Bailey charged that the Democrat-controlled County Council was not interested in true pension reform. Democratic Councilman Joseph Bartenfelder introduced a bill establishing minimum age requirements that was not even considered because nobody would second it.
No reform of legislative pensions
Del. William Frank, a Republican from the 42nd district, related a similar tale. During the 2010 General Assembly, he said, his efforts to reform legislators’ pensions were blocked by the Democratic leadership.
The salary for a state delegate is currently $43,500 per year. Legislators have their own pension plan separate from the state employees’ pension plan.

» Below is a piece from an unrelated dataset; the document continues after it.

-- ==== Sys2Proof/Machine/Dispatch.lean ====
section
/-! DEFINITION. Every command's meaning: one arm per constructor of `Instr`. -/

namespace Sys2Proof.Machine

Frank called the legislators’ plan “very generous,” noting that after serving eight years, members get 24% of their salaries.
“After 20 years [in the General Assembly], you can retire at age 60 and get two-thirds of your salary for life,” said Frank. (The maximum pension is actually reached after 22 years and 3 months of service, according to the General Assembly Compensation Commission.)
In last year’s legislative session, Frank sponsored two House resolutions to change the recommendations of the compensation commission. One would have moved the legislators’ pension benefit plan into a 401(k) retirement savings plan. The second would have moved the legislators’ pension plan into the less generous state employees’ pension plan.
“I introduced the bills on February 18. I kept going to the chairman and asking, ‘When will they be heard?’ and I kept being told, ‘Next week,’” said Frank, who noted that the bills were finally heard on April 7, five days before adjournment.
“They let them languish. They ran the time out,” he said. “There was no interest in pension reform.”
Under the state constitution, the next time a bill to change legislators’ pensions can be introduced is in the 2014 General Assembly, for legislators entering the 2015 General Assembly. A new pension commission reviewing the retirement system for state employees and teachers holds its second meeting today (Tuesday), but it is not dealing with legislative pensions.
However, Frank said that he and Del. Susan Aumann, a 42nd district Republican, are investigating the possibility of offering legislators the option of putting retirement money into a 401(k) plan.
Aumann noted, “Given the state budget, the current pension system is not sustainable. We need a more modern, responsible way” for state employees’ retirement.